## INPUT DATA

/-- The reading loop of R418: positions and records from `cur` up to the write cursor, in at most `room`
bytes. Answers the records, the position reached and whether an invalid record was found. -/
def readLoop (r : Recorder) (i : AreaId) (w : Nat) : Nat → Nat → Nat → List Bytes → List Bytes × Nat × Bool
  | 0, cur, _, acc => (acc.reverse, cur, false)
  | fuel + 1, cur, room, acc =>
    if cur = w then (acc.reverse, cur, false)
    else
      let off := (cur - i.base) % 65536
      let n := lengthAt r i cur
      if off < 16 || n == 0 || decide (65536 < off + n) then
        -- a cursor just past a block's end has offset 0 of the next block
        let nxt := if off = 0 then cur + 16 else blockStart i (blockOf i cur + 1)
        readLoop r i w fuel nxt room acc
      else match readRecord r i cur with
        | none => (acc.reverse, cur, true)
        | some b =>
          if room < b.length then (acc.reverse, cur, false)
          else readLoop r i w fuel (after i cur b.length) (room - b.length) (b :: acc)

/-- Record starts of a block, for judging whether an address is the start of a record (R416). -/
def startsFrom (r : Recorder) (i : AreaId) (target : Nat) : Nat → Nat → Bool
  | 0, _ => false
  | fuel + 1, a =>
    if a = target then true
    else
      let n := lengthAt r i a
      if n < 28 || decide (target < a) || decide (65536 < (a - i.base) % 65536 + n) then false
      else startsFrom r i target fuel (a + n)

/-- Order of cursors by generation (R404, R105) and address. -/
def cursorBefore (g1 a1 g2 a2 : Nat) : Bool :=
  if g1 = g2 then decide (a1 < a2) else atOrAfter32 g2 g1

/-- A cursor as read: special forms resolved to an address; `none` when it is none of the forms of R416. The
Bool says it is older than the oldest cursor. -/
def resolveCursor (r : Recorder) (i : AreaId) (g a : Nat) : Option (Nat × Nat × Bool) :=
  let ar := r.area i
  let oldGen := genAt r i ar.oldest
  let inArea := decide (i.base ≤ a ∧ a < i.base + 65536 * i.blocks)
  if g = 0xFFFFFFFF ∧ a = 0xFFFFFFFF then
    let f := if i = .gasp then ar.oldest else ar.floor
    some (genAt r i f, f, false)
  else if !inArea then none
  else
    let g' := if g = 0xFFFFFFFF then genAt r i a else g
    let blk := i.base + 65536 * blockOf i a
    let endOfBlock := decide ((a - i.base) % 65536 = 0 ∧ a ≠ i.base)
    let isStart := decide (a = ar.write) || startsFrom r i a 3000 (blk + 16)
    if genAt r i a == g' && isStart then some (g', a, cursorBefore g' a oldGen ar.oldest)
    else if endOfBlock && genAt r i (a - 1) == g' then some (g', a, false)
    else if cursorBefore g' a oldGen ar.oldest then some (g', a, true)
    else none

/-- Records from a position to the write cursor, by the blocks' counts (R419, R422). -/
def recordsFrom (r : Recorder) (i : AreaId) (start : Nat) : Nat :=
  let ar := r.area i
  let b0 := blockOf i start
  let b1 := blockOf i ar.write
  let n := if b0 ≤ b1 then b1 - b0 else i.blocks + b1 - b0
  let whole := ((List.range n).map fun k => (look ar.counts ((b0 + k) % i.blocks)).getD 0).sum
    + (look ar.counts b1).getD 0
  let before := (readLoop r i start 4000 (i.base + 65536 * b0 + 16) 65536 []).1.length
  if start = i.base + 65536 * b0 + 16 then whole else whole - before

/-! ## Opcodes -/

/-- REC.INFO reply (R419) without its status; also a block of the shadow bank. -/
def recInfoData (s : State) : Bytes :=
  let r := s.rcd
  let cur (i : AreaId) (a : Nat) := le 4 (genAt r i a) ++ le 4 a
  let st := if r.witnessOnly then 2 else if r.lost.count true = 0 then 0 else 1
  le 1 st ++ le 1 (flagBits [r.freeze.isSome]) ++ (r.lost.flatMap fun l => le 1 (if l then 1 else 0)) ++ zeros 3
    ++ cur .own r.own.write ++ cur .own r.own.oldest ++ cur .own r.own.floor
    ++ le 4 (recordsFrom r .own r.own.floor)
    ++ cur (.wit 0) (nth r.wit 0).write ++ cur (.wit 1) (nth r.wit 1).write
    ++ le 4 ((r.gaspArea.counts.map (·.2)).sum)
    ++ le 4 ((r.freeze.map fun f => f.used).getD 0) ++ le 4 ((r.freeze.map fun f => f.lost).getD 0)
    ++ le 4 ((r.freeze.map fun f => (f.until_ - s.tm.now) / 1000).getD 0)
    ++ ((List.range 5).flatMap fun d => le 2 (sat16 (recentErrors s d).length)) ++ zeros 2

## EXERCISE
Reprint every entry exactly.

## ANSWER TO THE PROBLEM
/-- The reading loop of R418: positions and records from `cur` up to the write cursor, in at most `room`
bytes. Answers the records, the position reached and whether an invalid record was found. -/
def readLoop (r : Recorder) (i : AreaId) (w : Nat) : Nat → Nat → Nat → List Bytes → List Bytes × Nat × Bool
  | 0, cur, _, acc => (acc.reverse, cur, false)
  | fuel + 1, cur, room, acc =>
    if cur = w then (acc.reverse, cur, false)
    else
      let off := (cur - i.base) % 65536
      let n := lengthAt r i cur
      if off < 16 || n == 0 || decide (65536 < off + n) then
        -- a cursor just past a block's end has offset 0 of the next block
        let nxt := if off = 0 then cur + 16 else blockStart i (blockOf i cur + 1)
        readLoop r i w fuel nxt room acc
      else match readRecord r i cur with
        | none => (acc.reverse, cur, true)
        | some b =>
          if room < b.length then (acc.reverse, cur, false)
          else readLoop r i w fuel (after i cur b.length) (room - b.length) (b :: acc)

/-- Record starts of a block, for judging whether an address is the start of a record (R416). -/
def startsFrom (r : Recorder) (i : AreaId) (target : Nat) : Nat → Nat → Bool
  | 0, _ => false
  | fuel + 1, a =>
    if a = target then true
    else
      let n := lengthAt r i a
      if n < 28 || decide (target < a) || decide (65536 < (a - i.base) % 65536 + n) then false
      else startsFrom r i target fuel (a + n)

/-- Order of cursors by generation (R404, R105) and address. -/
def cursorBefore (g1 a1 g2 a2 : Nat) : Bool :=
  if g1 = g2 then decide (a1 < a2) else atOrAfter32 g2 g1

/-- A cursor as read: special forms resolved to an address; `none` when it is none of the forms of R416. The
Bool says it is older than the oldest cursor. -/
def resolveCursor (r : Recorder) (i : AreaId) (g a : Nat) : Option (Nat × Nat × Bool) :=
  let ar := r.area i
  let oldGen := genAt r i ar.oldest
  let inArea := decide (i.base ≤ a ∧ a < i.base + 65536 * i.blocks)
  if g = 0xFFFFFFFF ∧ a = 0xFFFFFFFF then
    let f := if i = .gasp then ar.oldest else ar.floor
    some (genAt r i f, f, false)
  else if !inArea then none
  else
    let g' := if g = 0xFFFFFFFF then genAt r i a else g
    let blk := i.base + 65536 * blockOf i a
    let endOfBlock := decide ((a - i.base) % 65536 = 0 ∧ a ≠ i.base)
    let isStart := decide (a = ar.write) || startsFrom r i a 3000 (blk + 16)
    if genAt r i a == g' && isStart then some (g', a, cursorBefore g' a oldGen ar.oldest)
    else if endOfBlock && genAt r i (a - 1) == g' then some (g', a, false)
    else if cursorBefore g' a oldGen ar.oldest then some (g', a, true)
    else none

/-- Records from a position to the write cursor, by the blocks' counts (R419, R422). -/
def recordsFrom (r : Recorder) (i : AreaId) (start : Nat) : Nat :=
  let ar := r.area i
  let b0 := blockOf i start
  let b1 := blockOf i ar.write
  let n := if b0 ≤ b1 then b1 - b0 else i.blocks + b1 - b0
  let whole := ((List.range n).map fun k => (look ar.counts ((b0 + k) % i.blocks)).getD 0).sum
    + (look ar.counts b1).getD 0
  let before := (readLoop r i start 4000 (i.base + 65536 * b0 + 16) 65536 []).1.length
  if start = i.base + 65536 * b0 + 16 then whole else whole - before

/-! ## Opcodes -/

/-- REC.INFO reply (R419) without its status; also a block of the shadow bank. -/
def recInfoData (s : State) : Bytes :=
  let r := s.rcd
  let cur (i : AreaId) (a : Nat) := le 4 (genAt r i a) ++ le 4 a
  let st := if r.witnessOnly then 2 else if r.lost.count true = 0 then 0 else 1
  le 1 st ++ le 1 (flagBits [r.freeze.isSome]) ++ (r.lost.flatMap fun l => le 1 (if l then 1 else 0)) ++ zeros 3
    ++ cur .own r.own.write ++ cur .own r.own.oldest ++ cur .own r.own.floor
    ++ le 4 (recordsFrom r .own r.own.floor)
    ++ cur (.wit 0) (nth r.wit 0).write ++ cur (.wit 1) (nth r.wit 1).write
    ++ le 4 ((r.gaspArea.counts.map (·.2)).sum)
    ++ le 4 ((r.freeze.map fun f => f.used).getD 0) ++ le 4 ((r.freeze.map fun f => f.lost).getD 0)
    ++ le 4 ((r.freeze.map fun f => (f.until_ - s.tm.now) / 1000).getD 0)
    ++ ((List.range 5).flatMap fun d => le 2 (sat16 (recentErrors s d).length)) ++ zeros 2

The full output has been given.